Restrictive Covenants – Tips To Protect Your Business
The Law Of…Keeping Your Business Safe
Restrictive covenants are a useful way for employers or companies to protect their business after an employee’s contract has terminated.
David Hession, Solicitor in Employment Law, explains why having reasonable restrictive covenants in place is key to safeguarding your business.
When Are Restrictive Covenants Used?
Typically, a restrictive covenant will operate where a number of post-termination clauses are inserted into an employee’s contract of employment.
These clauses will prohibit your employee from contacting, soliciting or poaching former customers, employees or suppliers. They usually last for a period of 6 months after an employee's employment ends, although this can vary depending on the industry your business operates in.
In some cases, an employee’s restrictive covenants may extend to a non-compete clause. This clause will seek to prevent them from working for a competitor organisation for a certain period after the end of their employment.
Restrictive Covenants In Practice
In the case of Egon Zehnder Limited v Mary Caroline Tillman, the High Court considered whether a non-compete clause was reasonable.
It is worth mentioning that the courts will take a number of factors into account when deciding on whether a particular clause is reasonable. Most notably, the restrictive covenant must genuinely protect the interests of the business. The wording of the clause must therefore not go any further than is necessary in order to protect a company.
In the Tillman case, the High Court found that the non-compete clause was reasonable. The employer was therefore successful in its application to obtain an injunction, and this had the effect of preventing Ms Tillman from working for a competitor organisation.
One of the factors the courts looked at was whether the non-compete clause was reasonable based on Ms Tillman’s role at the point at which the restrictive covenant was entered into.

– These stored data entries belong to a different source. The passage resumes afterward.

/-- SYNCs of a partition whose records are on tape, verified and covered by a copy B complete (R408). -/
def syncsDone (part : Nat) (s : State) : State :=
  let ready := fun (c : Cmd) => decide (c.e.opc = 0x05) && c.started && c.e.part.toNat = part && decide (c.lrnZ ≤ syncLrnOf s part)
  let s := metered (finishAll ready stSUCCESS (res64 (tapeLrnOf s part))) s
  if s.host.cmds.any (fun c => c.e.opc = 0x05 ∧ c.started ∧ c.fin.isNone ∧ c.e.part.toNat = part) then s
  else { s with trk.syncPend := s.trk.syncPend.filter (·.val ≠ part) }

/-- SYNC (R408): it closes the open group, and the FILLING slots once all is placed (R334, R344). -/
def sync (h : Nat) (s : State) : State :=
  onCmd h 0x05 s fun c s =>
    let part := c.e.part.toNat
    match openCheck s c false with
    | some st => done h st 0 s
    | none =>
      if s.host.cmds.any (fun w => (w.e.opc = 0x02 ∨ w.e.opc = 0x04) ∧ w.no < c.no ∧ !w.started ∧ w.fin.isNone ∧ ofPart part w) then s
      else
        let z := syncPoint s c
        let s := modCmd h (fun c => { c with started := true, lrnZ := z }) s
        let s := if z ≤ syncLrnOf s part then s else
          { s with trk.syncPend := s.trk.syncPend.filter (·.val ≠ part) ++ [Fin.ofNat 64 part] }
        let s := if (riqOf s c.polder.val).part.map (·.val) = some part then requestClose c.polder.val z s else s
        syncsDone part (closeIfDrained c.polder.val part s)

def execSync (h : Nat) (s : State) : Res := .next (sync h s)

/-! ### LOCATE, SPACE, REPORT_POSITION -/

/-- The READAHEAD slots of a partition hold an LRN. -/
def aheadHolds (s : State) (part l : Nat) : Bool :=
  let refs := ((s.bas.slots.filter (fun x => x.2.st = .readAhead ∧ x.2.part.val = part)).map (·.2.refs)).flatten
  refs.any (·.lrn ≤ l) && refs.any (l ≤ ·.hi)

/-- The read point moves (R390); outside what is held, READAHEAD slots go and reading starts anew (R360). -/
def moveRead (c : Cmd) (lrn : Nat) (s : State) : State :=
  let part := c.e.part.toNat
  let s := setRead c.src part lrn { s with mot.seekFor := some c.polder }
  if s.host.opens.any (fun o => o.part.val = part && aheadHolds s part o.read) then releaseRead part s
  else freeSlots (fun x => x.st = .readAhead && x.part.val = part) { s with trk.readAt := sset none s.trk.readAt part none }

/-- LOCATE (R390). A target beyond EODLRN is taken as EODLRN with END_OF_DATA (log 27). -/
def locate (h : Nat) (s : State) : State :=
  onCmd h 0x06 s fun c s =>
    match openCheck s c false with
    | some st => done h st 0 s
    | none =>
      let eod := eodLrn s c.e.part.toNat
      let t := if lrnOf c.e = lrnCurrent then eod else lrnOf c.e
      if eod < t then done h stEND_OF_DATA eod (moveRead c eod s) else done h stSUCCESS t (moveRead c t s)

def execLocate (h : Nat) (s : State) : Res := .next (locate h s)

/-- Where SPACE ends from `rp`, with the file marks in rising order: read point, units, status (R395). -/
def spaceTo (marks : List Nat) (eod rp : Nat) (count : Int) (unit : Nat) : Nat × Nat × BitVec 16 :=
  let k := count.natAbs
  let fwd := marks.filter (fun m => rp ≤ m ∧ m < eod)
  let back := (marks.filter (· < rp)).reverse
  if unit = 0 then
    if 0 < count then
      match fwd.head? with
      | some m => if m < rp + k then (m + 1, m + 1 - rp, stFILEMARK) else (rp + k, k, stSUCCESS)
      | none => if eod < rp + k then (eod, eod - rp, stEND_OF_DATA) else (rp + k, k, stSUCCESS)
    else
      match back.head? with
      | some m => if rp ≤ m + k then (m + 1, rp - (m + 1), stFILEMARK) else (rp - k, k, stSUCCESS)
      | none => if rp < k then (0, rp, stBEGIN_OF_PARTITION) else (rp - k, k, stSUCCESS)
  else if 0 < count then
    match fwd[k - 1]? with
    | some m => (m + 1, k, stSUCCESS)
    | none => (eod, fwd.length, stEND_OF_DATA)
  else
    match back[k - 1]? with
    | some m => (m, k, stSUCCESS)
    | none => (0, back.length, stBEGIN_OF_PARTITION)

/-- The file marks of a partition in rising order: those placed since LOAD, and `tape` for those from before. -/
def allMarks (s : State) (part : Nat) (tape : List Nat) : List Nat :=
  match s.cart with
  | none => []
  | some c => isort (fun a b => a ≤ b) (tape.filter (· < sget 0 c.baseLrn part)) ++ sget [] c.marks part

/-- SPACE (R395). `marks` are the LRNs of the file marks on tape from before LOAD. -/
def space (h : Nat) (marks : List Nat) (s : State) : State :=
  onCmd h 0x07 s fun c s =>
    match openCheck s c false with
    | some st => done h st 0 s
    | none =>
      let part := c.e.part.toNat
      let rp := ((openingOf s c.src part).map (·.read)).getD 0
      let (t, n, st) := spaceTo (allMarks s part marks) (eodLrn s part) rp (sgn 32 (csp c.e 0x20 4)) (csp c.e 0x24 1)
      done h st n (moveRead c t s)

def execSpace (h : Nat) (marks : List Nat) (s : State) : Res := .next (space h marks s)

/-- Wrap, position and DSN under the head, when the pass in progress is the partition's. -/
def underHead (s : State) (part : Nat) : Option (Nat × Nat × Option Nat) :=
  match s.trk.pass with
  | none => none
  | some p => if p.part.val ≠ part then none else
    let at_ := fun (x : Nat) => (pposAt s part x).getD (p.wrap, 0)
    match p.insts.getLast? with
    | some i => some ((at_ i.p).1, (at_ i.p).2, some i.dsn)
    | none => some ((at_ p.nextP).1, (at_ p.nextP).2, none)

/-- The 64-byte position record (R396); POS and DSN are free where the head shows none (log 3). -/
def positionRecord (s : State) (part rp marks : Nat) : List Byte :=
  let e := partEntry s part
  let eod := eodLrn s part
  let flags := b2n (decide (rp = 0)) + 2 * b2n (decide (rp = eod)) + 4 * b2n (readOnly s) + 8 * b2n e.full +
    16 * b2n (writerOf s part).isSome
  let (w, pos, dsn) := match underHead s part with
    | some (w, p, some d) => (w, p, d)
    | some (w, p, none) => (w, p, freeVal s)
    | none => (0xFFFF, freeVal s, freeVal { s with clk.free := s.clk.free + 1 })
  [BitVec.ofNat 8 part, BitVec.ofNat 8 flags] ++ List.replicate 6 0 ++ leBytes rp 8 ++ leBytes marks 8 ++ leBytes eod 8 ++
  leBytes e.eodMarks 8 ++ leBytes (tapeLrnOf s part) 8 ++ leBytes w 2 ++ [0, 0] ++ leBytes pos 4 ++ leBytes dsn 4 ++
  List.replicate 4 0

/-- REPORT_POSITION (R396). `tapeMarks` is the count of file marks on tape below a read point from before LOAD. -/
def reportPosition (h : Nat) (tapeMarks : Nat) (s : State) : State :=
  onCmd h 0x08 s fun c s =>
    match openCheck s c false with
    | some st => done h st 0 s
    | none =>
      let part := c.e.part.toNat
      let rp := ((openingOf s c.src part).map (·.read)).getD 0
      if bufLen c.e c.sgl < 64 then done h stBUFFER_SMALL 0 s
      else
        let base := match s.cart with | none => 0 | some x => sget 0 x.baseLrn part
        let m := if base ≤ rp then (marksBelow s part rp).1 else tapeMarks
        let s' := deliverAt c (bufPieces c.e c.sgl) 0 (positionRecord s part rp m) (freeNext (freeNext s))
        done h stSUCCESS rp s'

def execReportPosition (h : Nat) (tapeMarks : Nat) (s : State) : Res := .next (reportPosition h tapeMarks s)

/-! ### KEY_IMPORT, ATTEST, GET_METER -/

/-- KEY_IMPORT: rows 1 to 4 of R499; then it is with firmware, for the vault's request REQ_KEY_IMPORT. -/
def keyImport (h : Nat) (s : State) : State :=
  onCmd h 0x09 s fun c s =>
    match partCheck s c with
    | some st => done h st 0 s
    | none => if usesSgl c.e ∨ c.e.dlen ≠ 192 then done h stINVALID_FIELD 0 s else startCmd h s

The High Court was satisfied that in entering into the contract, the company was aware that Ms Tillman had a particular skillset and level of experience that made the covenant necessary. In other words, had the non-compete clause not been in place, this could have represented a risk for the employer once the employment contract had ended.
What Can Employers Learn From This Case?
This case re-enforces the point that the reasonableness of restrictive covenants are assessed at the point at which they are entered into. If there has been a change in circumstances (such as a promotion) after the restrictive covenant has been entered into, an employer is unlikely to be able to rely on this point.
It is common for employers to want to take action where a former employee is acting in a way that could damage their business. For example, this could include soliciting former customers.
In such circumstances, you may want to sue for damages or seek an injunction. In order for you to take such action, the restrictive covenants and the wording contained within them must be seen as reasonable.
"Employers are reminded to take care when drafting restrictive covenants to ensure that they do not go any further than is necessary to protect the needs of their business."
"With this in mind, employers should seek advice from an employment solicitor or qualified legal professional if they are considering putting restrictive covenants in place."